Seorang pria yang usianya tidak muda lagi nampak sibuk memilah buah, sayuran, nasi hingga makanan basi di Rumah Maggot yang ada di Kelurahan Mengger, Kecamatan Bandung Kidul, Kota Bandung.
Sampah organik itu digunakan sebagai pakan maggot. Sebelum diberikan ke maggot, sampah organik itu harus dipisahkan dari plastik yang membungkus sampah tersebut.
Usai dipilah dan dikategorikan sebagai sampah organik, pria itu langsung memasukkan sampah itu ke sejumlah ember. Kemudian, ember berisi sampah diserahkan ke petugas lain untuk dilakukan penumbukan. Setelah ditumbuk hingga menyerupai bubur, bubur sampah organik itu diserahkan ke petugas lain yang memiliki tugas memberi makan maggot.
SCROLL TO CONTINUE WITH CONTENT
Bubur maggot itu dimasukkan ke bak-bak plastik yang tersimpan di sejumlah rak almunium.
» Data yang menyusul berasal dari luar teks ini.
/-! ### Overlays and tables -/

/-- R186, R248: the overlay window. open copies the overlay that the write names, unless another is open (OVL_OPEN) or an
itinerary in execution holds it (OVL_BUSY); discard closes it; while it is open a data write changes the copy alone, and while it
is closed it is logged as OVL_NOT_OPEN. That an open of the overlay already open takes a fresh copy, a discard with the window closed does
nothing and is not logged, and a refused open still stores sel is log 47; that OVL_OPEN is judged before OVL_BUSY is log 77. R185, R186: an
apply whose copy passes replaces the overlay and closes the window; a copy
with a failing entry changes nothing but UM_OV_STAT.bad_entry, which names the first failing one, and logs OVL_ENTRY. That an entry whose
target word has a nonzero bit in [31:16] fails is the model's choice, log 74; a count above 64 with no failing entry is refused too, and
names an entry that no rule gives (log 34). -/
def Obligations.OverlayWindowEditsAndApplies : Prop :=
  (∀ (s : State) (v : Word), s.running = true →
      let k : BitVec 3 := v.extractLsb' 0 3
      ((Instr.overlayOpen v).wellFormed = true → (Instr.overlayOpen v).sole = true →
        ((∀ w, s.ovWin = some w → w.sel = k) → overlayHeld s k.toNat = false →
          exec (.overlayOpen v) s = .next { s with ovSel := k, ovWin := some ⟨k, vAt s.overlays k⟩ }) ∧
        (∀ w, s.ovWin = some w → w.sel ≠ k →
          ∃ t, exec (.overlayOpen v) s = .next t ∧ Logged { s with ovSel := k } t 3 0x98 stIllegal (w.sel.zeroExtend 20)) ∧
        ((∀ w, s.ovWin = some w → w.sel = k) → overlayHeld s k.toNat = true →
          ∃ t, exec (.overlayOpen v) s = .next t ∧ Logged { s with ovSel := k } t 3 0x99 stIllegal (k.zeroExtend 20))) ∧
      ((Instr.overlayDiscard v).wellFormed = true → (Instr.overlayDiscard v).sole = true →
        exec (.overlayDiscard v) s = .next { s with ovSel := k, ovWin := none }) ∧
      ∀ off : BitVec 12, (Instr.overlayWindowWrite off v).wellFormed = true →
        (∀ w, s.ovWin = some w → ∃ t u, exec (.overlayWindowWrite off v) s = .next t ∧ t.ovWin = some u ∧ u.sel = w.sel ∧
          readReg t (winOff 3 off.toNat) = (if off = 0x048#12 then v &&& 0x7F#32 else v) ∧
          (∀ i : BitVec 7, off.toNat ≠ 0x200 + 4 * i.toNat → vAt u.copy.ents i = vAt w.copy.ents i) ∧
          (off ≠ 0x048#12 → u.copy.count = w.copy.count) ∧ { t with ovWin := s.ovWin } = s) ∧
        (s.ovWin = none → ∃ t, exec (.overlayWindowWrite off v) s = .next t ∧ Logged s t 3 0x9B stIllegal (off.zeroExtend 20))) ∧
  ∀ (s : State) (v : Word) (w : OvWindow), s.running = true → (Instr.overlayApply v).wellFormed = true →
    (Instr.overlayApply v).sole = true → s.ovWin = some w →
    let good (i : Nat) : Prop :=
      if i < w.copy.count.toNat then ∃ m, ctxRegMask (w.copy.target i) = some m ∧ w.copy.value i &&& ~~~m = 0
      else w.copy.target i = 0 ∧ w.copy.value i = 0
    ((∀ i, i < 64 → good i) → w.copy.count.toNat ≤ 64 → ∃ t, exec (.overlayApply v) s = .next t ∧ t.ovWin = none ∧
      vAt t.overlays w.sel = w.copy ∧ (∀ k, k ≠ w.sel → vAt t.overlays k = vAt s.overlays k) ∧ HeadersGrow s t ∧ TraceGrows s t ∧
      { t with ovSel := s.ovSel, ovWin := s.ovWin, overlays := s.overlays, hdr := s.hdr, trace := s.trace } = s) ∧
    ((∀ i, i < 64 → good i) → w.copy.count.toNat ≤ 64 → ∃ t, exec (.overlayApply v) s = .next t ∧
      Traced s t s.trace.ctrl 3 (trEntry s 0x19 3 0 (w.sel.zeroExtend 32) (w.copy.count.zeroExtend 32))) ∧
    ((∀ i, i < 64 → good i) → 64 < w.copy.count.toNat → ∃ t n, exec (.overlayApply v) s = .next t ∧ t.ovBad = n ∧
      Logged { s with ovSel := v.extractLsb' 0 3, ovBad := n, free := s.free + 1 } t 3 0x9A stBadField (n.zeroExtend 20)) ∧
    (∀ n : BitVec 6, ¬good n.toNat → (∀ i, i < n.toNat → good i) → ∃ t, exec (.overlayApply v) s = .next t ∧ t.ovBad = n ∧
      Logged { s with ovSel := v.extractLsb' 0 3, ovBad := n } t 3 0x9A stBadField (n.zeroExtend 20))

/-- R189: stage copies the active bank of a table that is not STAGING into its inactive bank, when that is not in use, and marks the
table; abandon takes the mark back; a core table refuses both with CORE_ROM, and a reserved id ignores both unlogged. R188, R193: a stage whose
inactive bank is in use raises TABLE_GEN, counts it, and logs BANK_BUSY on page 4 with the table's id. -/
def Obligations.StageAndAbandonAFreeBank : Prop :=
  ∀ (s : State) (v : Word), s.running = true →
    let t := s.cellar.selTable.toNat
    ((Instr.tableStage v).wellFormed = true → (Instr.tableStage v).sole = true →
      (t < 3 → staging s.cellar t = false → inactiveBusy s t = false → ∃ u, exec (.tableStage v) s = .next u ∧
        staging u.cellar t = true ∧ activeBank u.cellar t = activeBank s.cellar t ∧
        (∀ k, k < tableSize t / 4 → tableWord u.cellar t (!activeBank s.cellar t) k = tableWord s.cellar t (activeBank s.cellar t) k) ∧
        (∀ i, i < 3 → ∀ k, tableWord u.cellar i (activeBank s.cellar i) k = tableWord s.cellar i (activeBank s.cellar i) k) ∧
        (∀ i, i ≠ t → staging u.cellar i = staging s.cellar i) ∧ u.cellar.gen = s.cellar.gen ∧ { u with cellar := s.cellar } = s) ∧
      (t < 3 → staging s.cellar t = true → ∃ u, exec (.tableStage v) s = .next u ∧ Logged s u 4 0xA2 stIllegal (BitVec.ofNat 20 t)) ∧
      (t < 3 → staging s.cellar t = false → inactiveBusy s t = true → ∃ u, exec (.tableStage v) s = .next u ∧
        u.exc.flags = s.exc.flags ||| 0x200#12 ∧ vAt u.exc.evCnt 9 = satAdd (vAt s.exc.evCnt 9) 1 ∧
        (∀ k : BitVec 4, k ≠ 9 → k.toNat < 12 → vAt u.exc.evCnt k = vAt s.exc.evCnt k) ∧
        (0x200#12 &&& s.exc.fmask ≠ 0 → (vAt u.hdr 8).istat.getLsbD 0 = true) ∧
        LoggedHere (vAt s.hdr 4) (vAt u.hdr 4) 0xA0 stIllegal (BitVec.ofNat 20 t) ∧ (∀ q : PageId, q ≠ 4 → CausesGrow (vAt s.hdr q) (vAt u.hdr q)) ∧
        Traced s u s.trace.ctrl 6 (logEntry s 4 0xA0 stIllegal (BitVec.ofNat 20 t)) ∧
        { u with exc := { u.exc with flags := s.exc.flags, evCnt := s.exc.evCnt }, hdr := s.hdr, trace := s.trace } = s) ∧
      (8 ≤ t → ∃ u, exec (.tableStage v) s = .next u ∧ Logged s u 4 0xA1 stBadField (BitVec.ofNat 20 t)) ∧
      (3 ≤ t → t < 8 → exec (.tableStage v) s = .next s)) ∧
    ((Instr.tableAbandon v).wellFormed = true → (Instr.tableAbandon v).sole = true →
      (t < 3 → staging s.cellar t = true → ∃ u, exec (.tableAbandon v) s = .next u ∧ staging u.cellar t = false ∧
        (∀ i, i ≠ t → staging u.cellar i = staging s.cellar i) ∧
        (∀ i b k, tableWord u.cellar i b k = tableWord s.cellar i b k) ∧ u.cellar.gen = s.cellar.gen ∧ { u with cellar := s.cellar } = s) ∧
      (t < 3 → staging s.cellar t = false →
        ∃ u, exec (.tableAbandon v) s = .next u ∧ Logged s u 4 0xA3 stIllegal (BitVec.ofNat 20 t)) ∧
      (8 ≤ t → ∃ u, exec (.tableAbandon v) s = .next u ∧ Logged s u 4 0xA1 stBadField (BitVec.ofNat 20 t)) ∧
      (3 ≤ t → t < 8 → exec (.tableAbandon v) s = .next s))

/-- R189, R61: a window write goes to the inactive bank of a STAGING table shown with view = 0, and reads back; every other one is
judged by the first row of R189's table that applies. -/
def Obligations.WindowWritesReachStagedBanksOnly : Prop :=
  ∀ (s : State) (w : BitVec 9) (v : Word), s.running = true → s.cellar.loaded = true →
    let t := s.cellar.selTable.toNat
    let a := 2048 * s.cellar.selWindow.toNat + 4 * w.toNat
    (tableSize t ≤ a → exec (.tableWindowWrite w v) s = .next s) ∧
    (a < tableSize t → 8 ≤ t → ∃ u, exec (.tableWindowWrite w v) s = .next u ∧ Logged s u 4 0xA1 stBadField (BitVec.ofNat 20 t)) ∧
    (a < tableSize t → t < 8 → s.cellar.selView = true →
      ∃ u, exec (.tableWindowWrite w v) s = .next u ∧ Logged s u 4 0xA4 stIllegal (BitVec.ofNat 20 t)) ∧
    (a < tableSize t → t < 8 → s.cellar.selView = false → staging s.cellar t = false →
      ∃ u, exec (.tableWindowWrite w v) s = .next u ∧ Logged s u 4 0xA3 stIllegal (BitVec.ofNat 20 t)) ∧
    (a < 4096 → t = 0 → s.cellar.selView = false → staging s.cellar t = true →
      ∃ u, exec (.tableWindowWrite w v) s = .next u ∧ Logged s u 4 0xA5 stBadField (BitVec.ofNat 20 (a / 128))) ∧
    (a < tableSize t → t < 8 → s.cellar.selView = false → staging s.cellar t = true → (t = 0 → 4096 ≤ a) →
      ∃ u, exec (.tableWindowWrite w v) s = .next u ∧ readReg u (winOff 5 (0x800 + 4 * w.toNat)) = v ∧
        (∀ w' : BitVec 9, w' ≠ w → windowRead u.cellar w' = windowRead s.cellar w') ∧
        (∀ i k, tableWord u.cellar i (activeBank s.cellar i) k = tableWord s.cellar i (activeBank s.cellar i) k) ∧
        { u with cellar := s.cellar } = s)

/-- R190: a commit whose staged BLEND bank passes makes every staged bank the active one together, ends STAGING and moves UM_CT_GEN
on, past every value with low 8 bits 0; a failing image, or nothing staged, changes no table. R56-R58, R61: an image fails by its header, by an
instruction (of a CONV image also the one that exceeds its budget: log 24) or by a word that has to be zero, and the lowest failing slot and
word are named. R255: the COMMIT event. -/
def Obligations.CommitSwitchesEveryStagedBank : Prop :=
  (∀ c : Cellar, ImageCheck c) ∧
  ∀ (s : State) (v : Word), s.running = true → (Instr.tableCommit v).wellFormed = true → (Instr.tableCommit v).sole = true →
    let any := s.cellar.stBlend || s.cellar.stDq8 || s.cellar.stDq4
    (any = true → (s.cellar.stBlend = true → badImage s.cellar = none) → ∃ t, exec (.tableCommit v) s = .next t ∧
      (∀ i, i < 3 → activeBank t.cellar i = (activeBank s.cellar i != staging s.cellar i) ∧ staging t.cellar i = false) ∧
      (∀ i b k, i < 3 → tableWord t.cellar i b k = tableWord s.cellar i b k) ∧
      t.cellar.gen.toNat % 256 ≠ 0 ∧ (t.cellar.gen = s.cellar.gen + 1 ∨ (t.cellar.gen = s.cellar.gen + 2 ∧ (s.cellar.gen + 1).toNat % 256 = 0)) ∧
      (s.cellar.stDq8 = true → (if t.cellar.actDq8 then t.cellar.emDq8B else t.cellar.emDq8A) = false) ∧
      (s.cellar.stDq4 = true → (if t.cellar.actDq4 then t.cellar.emDq4B else t.cellar.emDq4A) = false) ∧
      HeadersGrow s t ∧ Traced s t s.trace.ctrl 3 (trEntry s 0x18 3 0 (BitVec.ofNat 32 ((if s.cellar.stBlend then 1 else 0) +
        (if s.cellar.stDq8 then 2 else 0) + (if s.cellar.stDq4 then 4 else 0))) t.cellar.gen) ∧
      { t with cellar := s.cellar, hdr := s.hdr, trace := s.trace } = s) ∧
    (∀ p : Nat × Nat, s.cellar.stBlend = true → badImage s.cellar = some p → ∃ t, exec (.tableCommit v) s = .next t ∧
      Logged s t 4 0xA6 stBadField (BitVec.ofNat 20 (p.1 + 64 * p.2))) ∧
    (any = false → ∃ t, exec (.tableCommit v) s = .next t ∧
      Logged s t 4 0xA3 stIllegal (BitVec.ofNat 20 s.cellar.selTable.toNat))

/-! ### Vintage and tasting -/

/-- R110: set_policy and clear act on every slot of the range and on no other, unless R110 refuses them: RANGE_ORDER, then (for
set_policy) VPOL_FIELD, then VSLOT_BUSY with the first busy slot; a refusal changes no slot. R102, R111, Table 6-2: a policy word passes
when it holds no reserved value, and a record when none of R111's five conditions holds. -/
def Obligations.SlotCommandsActOnTheWholeRange : Prop :=
  RecordCheck ∧
  ∀ (s : State) (v : Word), s.running = true →
    let lo := s.vint.rangeFirst.toNat
    let hi := s.vint.rangeLast.toNat
    let busy (k : Nat) : Prop := slotPinned s k = true ∨ slotOpen s k = true
    let free : Prop := ∀ k, lo ≤ k → k ≤ hi → ¬busy k
    let only (t : State) : Prop := { t with vint := { t.vint with slots := s.vint.slots } } = s
    ((Instr.setPolicy v).wellFormed = true → (Instr.setPolicy v).sole = true →
      (lo ≤ hi → policyOk s.vint.policy = true → free → ∃ t, exec (.setPolicy v) s = .next t ∧ only t ∧
        ∀ k : SlotId, if lo ≤ k.toNat ∧ k.toNat ≤ hi then
            recPolicy (vAt t.vint.slots k) = s.vint.policy ∧
            (recEmpty (vAt s.vint.slots k) = true → vAt t.vint.slots k = vPut (vAt s.vint.slots k) 1 s.vint.policy) ∧
            (recEmpty (vAt s.vint.slots k) = false →
              recVWrite (vAt t.vint.slots k) =
                BitVec.ofInt 8 (chosenExp (recMax (vPut (vAt s.vint.slots k) 1 s.vint.policy)) s.vint.policy) ∧
              recVRead (vAt t.vint.slots k) = recVRead (vAt s.vint.slots k) ∧
              ∀ w, w ≠ 1 → w ≠ 2 → vAt (vAt t.vint.slots k) w = vAt (vAt s.vint.slots k) w)
          else vAt t.vint.slots k = vAt s.vint.slots k) ∧
      (hi < lo → ∃ t, exec (.setPolicy v) s = .next t ∧ Logged s t 6 0x90 stBadField (BitVec.ofNat 20 lo)) ∧
      (lo ≤ hi → policyOk s.vint.policy = false → ∃ t, exec (.setPolicy v) s = .next t ∧ Logged s t 6 0x91 stBadField 0) ∧
      (∀ k, lo ≤ k → k ≤ hi → busy k → (∀ j, lo ≤ j → j < k → ¬busy j) → policyOk s.vint.policy = true →
        ∃ t, exec (.setPolicy v) s = .next t ∧ Logged s t 6 0x92 stIllegal (BitVec.ofNat 20 k))) ∧
    ((Instr.vsClear v).wellFormed = true → (Instr.vsClear v).sole = true →
      (lo ≤ hi → free → ∃ t, exec (.vsClear v) s = .next t ∧ only t ∧
        ∀ k : SlotId, vAt t.vint.slots k = if lo ≤ k.toNat ∧ k.toNat ≤ hi then slotReset else vAt s.vint.slots k) ∧
      (hi < lo → ∃ t, exec (.vsClear v) s = .next t ∧ Logged s t 6 0x90 stBadField (BitVec.ofNat 20 lo)) ∧
      (∀ k, lo ≤ k → k ≤ hi → busy k → (∀ j, lo ≤ j → j < k → ¬busy j) →
        ∃ t, exec (.vsClear v) s = .next t ∧ Logged s t 6 0x92 stIllegal (BitVec.ofNat 20 k)))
Waktu pagi dan sore merupakan waktu tepat untuk memberi makan larva dari lalat Black Soldier Fly (BSF).
Pengelolaan sampah organik dengan maggotisasi dinilai efektif karena sampah yang ada di 3 RW di Kelurahan Mengger, Kecamatan Bandung Kidul, seberat 3-4 kuintal biasa diolah untuk pakan maggot.
"Sampah organik yang masuk ke tempat ini 3-4 kuintal. Dipilah lagi, karena masih ada anorganiknya kayak plastiknya, sampah ini berasal dari tiga RW," kata Koordinator Rumah Maggot Kelurahan Mengger Asep Kartiman kepada detikJabar, Selasa (5/12/2024).
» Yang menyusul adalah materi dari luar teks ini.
-- ==== Sys2Proof/Laws/Builtins.lean ====
section
/-! SUPPORT. What the run of a built-in blend can answer (R66, R128 to R133): all that a proof needs of its image. -/

namespace Sys2Proof.Machine

/-- The image of a slot whose instructions the model gives is the one executed. -/
theorem runBuiltin_fixed {slot : Nat} (g : Nat) (k v0 v1 v2 : Word) (h : (fixedInstrs slot).isEmpty = false) :
    runBuiltin slot g k v0 v1 v2 = imageRun slot g k v0 v1 v2 := by
  simp [runBuiltin, h]

/-- An image that keeps the rules is the one executed. -/
theorem runBuiltin_image {slot g : Nat} {k v0 v1 v2 : Word} (h : imageKeeps slot g k v0 v1 v2 = true) :
    runBuiltin slot g k v0 v1 v2 = imageRun slot g k v0 v1 v2 := by
  simp [runBuiltin, h]

/-- What an image of the coefficient ROM answers keeps the rules, or is what they ask. -/
theorem runBuiltin_due {slot : Nat} (g : Nat) (k v0 v1 v2 : Word) (h : (fixedInstrs slot).isEmpty = true) :
    (builtinDue slot g k v0 v1).keeps (runBuiltin slot g k v0 v1 v2) = true ∨
    runBuiltin slot g k v0 v1 v2 = (builtinDue slot g k v0 v1).value := by
  simp only [runBuiltin, h, Bool.not_true, Bool.false_or]
  split
  · next e => exact .inl (Bool.and_eq_true_iff.mp e).1
  · exact .inr rfl

/-- Where the rules fix the result of such an image, it is that result, whatever the image holds. -/
theorem runBuiltin_result {slot g : Nat} {k v0 v1 v2 : Word} {x : Word × List Flag} (h : (fixedInstrs slot).isEmpty = true)
    (d : builtinDue slot g k v0 v1 = .result x) : runBuiltin slot g k v0 v1 v2 = x := by
  rcases runBuiltin_due g k v0 v1 v2 h with e | e <;> rw [d] at e
  · exact eq_of_beq e
  · exact e

/-- Where they give a bound, no flag is raised, and the value meets the bound or is the FP32 value nearest to the exact one. -/
theorem runBuiltin_bound {slot g : Nat} {k v0 v1 v2 : Word} {f tol : XVal} (h : (fixedInstrs slot).isEmpty = true)
    (d : builtinDue slot g k v0 v1 = .bound f tol) :
    (runBuiltin slot g k v0 v1 v2).2 = [] ∧
    (fits f tol (runBuiltin slot g k v0 v1 v2).1 = true ∨ (runBuiltin slot g k v0 v1 v2).1 = round32 f) := by
  rcases runBuiltin_due g k v0 v1 v2 h with e | e <;> rw [d] at e
  · simp only [Due.keeps, Bool.and_eq_true, beq_iff_eq] at e
    exact ⟨e.1, .inl e.2⟩
  · exact ⟨congrArg Prod.snd e, .inr (congrArg Prod.fst e)⟩

end Sys2Proof.Machine
end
Sebanyak 3-4 kuintal sampah organik ini disalurkan petugas pengangkut sampah ke Rumah Maggot Kelurahan Mengger dalam satu kali pengiriman. Saban minggu, petugas melakukan pengiriman sebanyak tiga kali. Artinya. Rumah Maggot menerima sekitar 12 kuintal sampah per pekannya.
Menurut Asep, Rumah Maggot Kelurahan Mengger ini sudah ada sejak Januari 2024. Di rumah maggot ini ada 16 rak yang dapat menghasilkan 1-2 kuintal maggot per bulannya.
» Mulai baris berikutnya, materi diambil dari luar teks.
-- ==== Sys2Proof/Laws/State.lean ====
section
/-! SUPPORT. Vectors indexed by bit vectors, and one lemma for each field of the state under each of its named updates. -/

namespace Sys2Proof

/-! ### Vectors -/

@[simp] theorem vAt_vPut_self {α : Type} {w : Nat} (v : Vector α (2 ^ w)) (i : BitVec w) (x : α) : vAt (vPut v i x) i = x := by
  simp [vAt, vPut]

theorem vAt_vPut_ne {α : Type} {w : Nat} (v : Vector α (2 ^ w)) {i j : BitVec w} (x : α) (h : j ≠ i) :
    vAt (vPut v i x) j = vAt v j := by
  have : i.toNat ≠ j.toNat := fun e => h (BitVec.eq_of_toNat_eq e.symm)
  simp [vAt, vPut, this]

theorem vAt_vPut {α : Type} {w : Nat} (v : Vector α (2 ^ w)) (i j : BitVec w) (x : α) :
    vAt (vPut v i x) j = if j = i then x else vAt v j := by
  by_cases h : j = i
  · simp [h]
  · simp [h, vAt_vPut_ne]

@[simp] theorem vAt_vAll {α : Type} {w : Nat} (x : α) (i : BitVec w) : vAt (vAll w x) i = x := by
  simp [vAt, vAll]

@[simp] theorem vPut_vAt_self {α : Type} {w : Nat} (v : Vector α (2 ^ w)) (i : BitVec w) : vPut v i (vAt v i) = v := by
  simp [vAt, vPut]

@[simp] theorem vPut_vPut_self {α : Type} {w : Nat} (v : Vector α (2 ^ w)) (i : BitVec w) (x y : α) :
    vPut (vPut v i x) i y = vPut v i y := by
  simp [vPut]

@[simp] theorem vAt_map {α β : Type} {w : Nat} (f : α → β) (v : Vector α (2 ^ w)) (i : BitVec w) : vAt (v.map f) i = f (vAt v i) := by
  simp [vAt]

/-- Two such vectors with the same elements are equal. -/
theorem vec_ext {α : Type} {w : Nat} {u v : Vector α (2 ^ w)} (h : ∀ i, vAt u i = vAt v i) : u = v := by
  apply Vector.ext
  intro i hi
  have := h (BitVec.ofNat w i)
  simpa [vAt, Nat.mod_eq_of_lt hi] using this

namespace Machine

/-- The state with its page headers and its trace replaced: what causes, logged events and trace events change. -/
def State.withLog (s : State) (h : Vector PageHdr (2 ^ 4)) (tr : Trace) : State := { s with hdr := h, trace := tr }

/-! ### Headers and trace replaced -/

@[simp] theorem State.withLog_unit (s : State) (h : Vector PageHdr (2 ^ 4)) (tr : Trace) : (s.withLog h tr).unit = s.unit := rfl
@[simp] theorem State.withLog_resetCause (s : State) (h : Vector PageHdr (2 ^ 4)) (tr : Trace) : (s.withLog h tr).resetCause = s.resetCause := rfl
@[simp] theorem State.withLog_faultCause (s : State) (h : Vector PageHdr (2 ^ 4)) (tr : Trace) : (s.withLog h tr).faultCause = s.faultCause := rfl
@[simp] theorem State.withLog_retention (s : State) (h : Vector PageHdr (2 ^ 4)) (tr : Trace) : (s.withLog h tr).retention = s.retention := rfl
@[simp] theorem State.withLog_resetN (s : State) (h : Vector PageHdr (2 ^ 4)) (tr : Trace) : (s.withLog h tr).resetN = s.resetN := rfl
@[simp] theorem State.withLog_vddMv (s : State) (h : Vector PageHdr (2 ^ 4)) (tr : Trace) : (s.withLog h tr).vddMv = s.vddMv := rfl
@[simp] theorem State.withLog_initRun (s : State) (h : Vector PageHdr (2 ^ 4)) (tr : Trace) : (s.withLog h tr).initRun = s.initRun := rfl
@[simp] theorem State.withLog_oscDone (s : State) (h : Vector PageHdr (2 ^ 4)) (tr : Trace) : (s.withLog h tr).oscDone = s.oscDone := rfl
@[simp] theorem State.withLog_upTicks (s : State) (h : Vector PageHdr (2 ^ 4)) (tr : Trace) : (s.withLog h tr).upTicks = s.upTicks := rfl
@[simp] theorem State.withLog_guests (s : State) (h : Vector PageHdr (2 ^ 4)) (tr : Trace) : (s.withLog h tr).guests = s.guests := rfl
@[simp] theorem State.withLog_done (s : State) (h : Vector PageHdr (2 ^ 4)) (tr : Trace) : (s.withLog h tr).done = s.done := rfl
@[simp] theorem State.withLog_ready (s : State) (h : Vector PageHdr (2 ^ 4)) (tr : Trace) : (s.withLog h tr).ready = s.ready := rfl
@[simp] theorem State.withLog_arbPtr (s : State) (h : Vector PageHdr (2 ^ 4)) (tr : Trace) : (s.withLog h tr).arbPtr = s.arbPtr := rfl
@[simp] theorem State.withLog_arbCredit (s : State) (h : Vector PageHdr (2 ^ 4)) (tr : Trace) : (s.withLog h tr).arbCredit = s.arbCredit := rfl
@[simp] theorem State.withLog_cur (s : State) (h : Vector PageHdr (2 ^ 4)) (tr : Trace) : (s.withLog h tr).cur = s.cur := rfl
@[simp] theorem State.withLog_entries (s : State) (h : Vector PageHdr (2 ^ 4)) (tr : Trace) : (s.withLog h tr).entries = s.entries := rfl
@[simp] theorem State.withLog_ctx0 (s : State) (h : Vector PageHdr (2 ^ 4)) (tr : Trace) : (s.withLog h tr).ctx0 = s.ctx0 := rfl
@[simp] theorem State.withLog_ctx1 (s : State) (h : Vector PageHdr (2 ^ 4)) (tr : Trace) : (s.withLog h tr).ctx1 = s.ctx1 := rfl
@[simp] theorem State.withLog_exec0 (s : State) (h : Vector PageHdr (2 ^ 4)) (tr : Trace) : (s.withLog h tr).exec0 = s.exec0 := rfl
@[simp] theorem State.withLog_exec1 (s : State) (h : Vector PageHdr (2 ^ 4)) (tr : Trace) : (s.withLog h tr).exec1 = s.exec1 := rfl
@[simp] theorem State.withLog_exIdx0 (s : State) (h : Vector PageHdr (2 ^ 4)) (tr : Trace) : (s.withLog h tr).exIdx0 = s.exIdx0 := rfl
@[simp] theorem State.withLog_exIdx1 (s : State) (h : Vector PageHdr (2 ^ 4)) (tr : Trace) : (s.withLog h tr).exIdx1 = s.exIdx1 := rfl
@[simp] theorem State.withLog_engines (s : State) (h : Vector PageHdr (2 ^ 4)) (tr : Trace) : (s.withLog h tr).engines = s.engines := rfl
@[simp] theorem State.withLog_wfifo (s : State) (h : Vector PageHdr (2 ^ 4)) (tr : Trace) : (s.withLog h tr).wfifo = s.wfifo := rfl
@[simp] theorem State.withLog_mem (s : State) (h : Vector PageHdr (2 ^ 4)) (tr : Trace) : (s.withLog h tr).mem = s.mem := rfl
@[simp] theorem State.withLog_poison (s : State) (h : Vector PageHdr (2 ^ 4)) (tr : Trace) : (s.withLog h tr).poison = s.poison := rfl
@[simp] theorem State.withLog_merged (s : State) (h : Vector PageHdr (2 ^ 4)) (tr : Trace) : (s.withLog h tr).merged = s.merged := rfl
@[simp] theorem State.withLog_overlays (s : State) (h : Vector PageHdr (2 ^ 4)) (tr : Trace) : (s.withLog h tr).overlays = s.overlays := rfl
@[simp] theorem State.withLog_ovSel (s : State) (h : Vector PageHdr (2 ^ 4)) (tr : Trace) : (s.withLog h tr).ovSel = s.ovSel := rfl
@[simp] theorem State.withLog_ovWin (s : State) (h : Vector PageHdr (2 ^ 4)) (tr : Trace) : (s.withLog h tr).ovWin = s.ovWin := rfl
@[simp] theorem State.withLog_ovBad (s : State) (h : Vector PageHdr (2 ^ 4)) (tr : Trace) : (s.withLog h tr).ovBad = s.ovBad := rfl
@[simp] theorem State.withLog_cellar (s : State) (h : Vector PageHdr (2 ^ 4)) (tr : Trace) : (s.withLog h tr).cellar = s.cellar := rfl
@[simp] theorem State.withLog_vint (s : State) (h : Vector PageHdr (2 ^ 4)) (tr : Trace) : (s.withLog h tr).vint = s.vint := rfl
@[simp] theorem State.withLog_exc (s : State) (h : Vector PageHdr (2 ^ 4)) (tr : Trace) : (s.withLog h tr).exc = s.exc := rfl
@[simp] theorem State.withLog_smCfg (s : State) (h : Vector PageHdr (2 ^ 4)) (tr : Trace) : (s.withLog h tr).smCfg = s.smCfg := rfl
@[simp] theorem State.withLog_power (s : State) (h : Vector PageHdr (2 ^ 4)) (tr : Trace) : (s.withLog h tr).power = s.power := rfl
@[simp] theorem State.withLog_health (s : State) (h : Vector PageHdr (2 ^ 4)) (tr : Trace) : (s.withLog h tr).health = s.health := rfl
@[simp] theorem State.withLog_test (s : State) (h : Vector PageHdr (2 ^ 4)) (tr : Trace) : (s.withLog h tr).test = s.test := rfl
@[simp] theorem State.withLog_twin (s : State) (h : Vector PageHdr (2 ^ 4)) (tr : Trace) : (s.withLog h tr).twin = s.twin := rfl
@[simp] theorem State.withLog_tasting (s : State) (h : Vector PageHdr (2 ^ 4)) (tr : Trace) : (s.withLog h tr).tasting = s.tasting := rfl
@[simp] theorem State.withLog_rdata (s : State) (h : Vector PageHdr (2 ^ 4)) (tr : Trace) : (s.withLog h tr).rdata = s.rdata := rfl
@[simp] theorem State.withLog_rdataLow (s : State) (h : Vector PageHdr (2 ^ 4)) (tr : Trace) : (s.withLog h tr).rdataLow = s.rdataLow := rfl
@[simp] theorem State.withLog_pmOut (s : State) (h : Vector PageHdr (2 ^ 4)) (tr : Trace) : (s.withLog h tr).pmOut = s.pmOut := rfl
@[simp] theorem State.withLog_twinOut (s : State) (h : Vector PageHdr (2 ^ 4)) (tr : Trace) : (s.withLog h tr).twinOut = s.twinOut := rfl
@[simp] theorem State.withLog_free (s : State) (h : Vector PageHdr (2 ^ 4)) (tr : Trace) : (s.withLog h tr).free = s.free := rfl
@[simp] theorem State.withLog_pending (s : State) (h : Vector PageHdr (2 ^ 4)) (tr : Trace) : (s.withLog h tr).pending = s.pending := rfl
"Per bulan 1-2 kuintal, maggotnya dijual lagi ke pengepul, per kilonya Rp 4 ribu. Maggot ini bisa digunakan untuk pakan ayam, pakan lele dan lainnya," ungkapnya.
Menurut Asep, pengelolaan sampah organik dengan maggotisasi efektif mengurangi pembuangan sampah ke TPA Sarimukti. "Ya efektif, organik kita bikin bubur dan dikasih untuk pakan maggot, mengurangi pembuangan sampah ke Sarimukti," ujarnya.
Asep menambahkan jika pihaknya kini membutuhkan mesin pencacah yang besar. Pasalnya produksi sampah organik dari warga semakin meningkat.
"Kita butuhkan mesin pencacah, di sini sudah ada, tapi kurang maksimal, kita butuhkan mesin pencacah yang besar agar bisa bekerja maksimal. Butuh yang gede karena sampahnya juga gede. Biasanya 1-2 kuintal, sekarang bisa 3-4 kuintal," pungkasnya
(wip/sud)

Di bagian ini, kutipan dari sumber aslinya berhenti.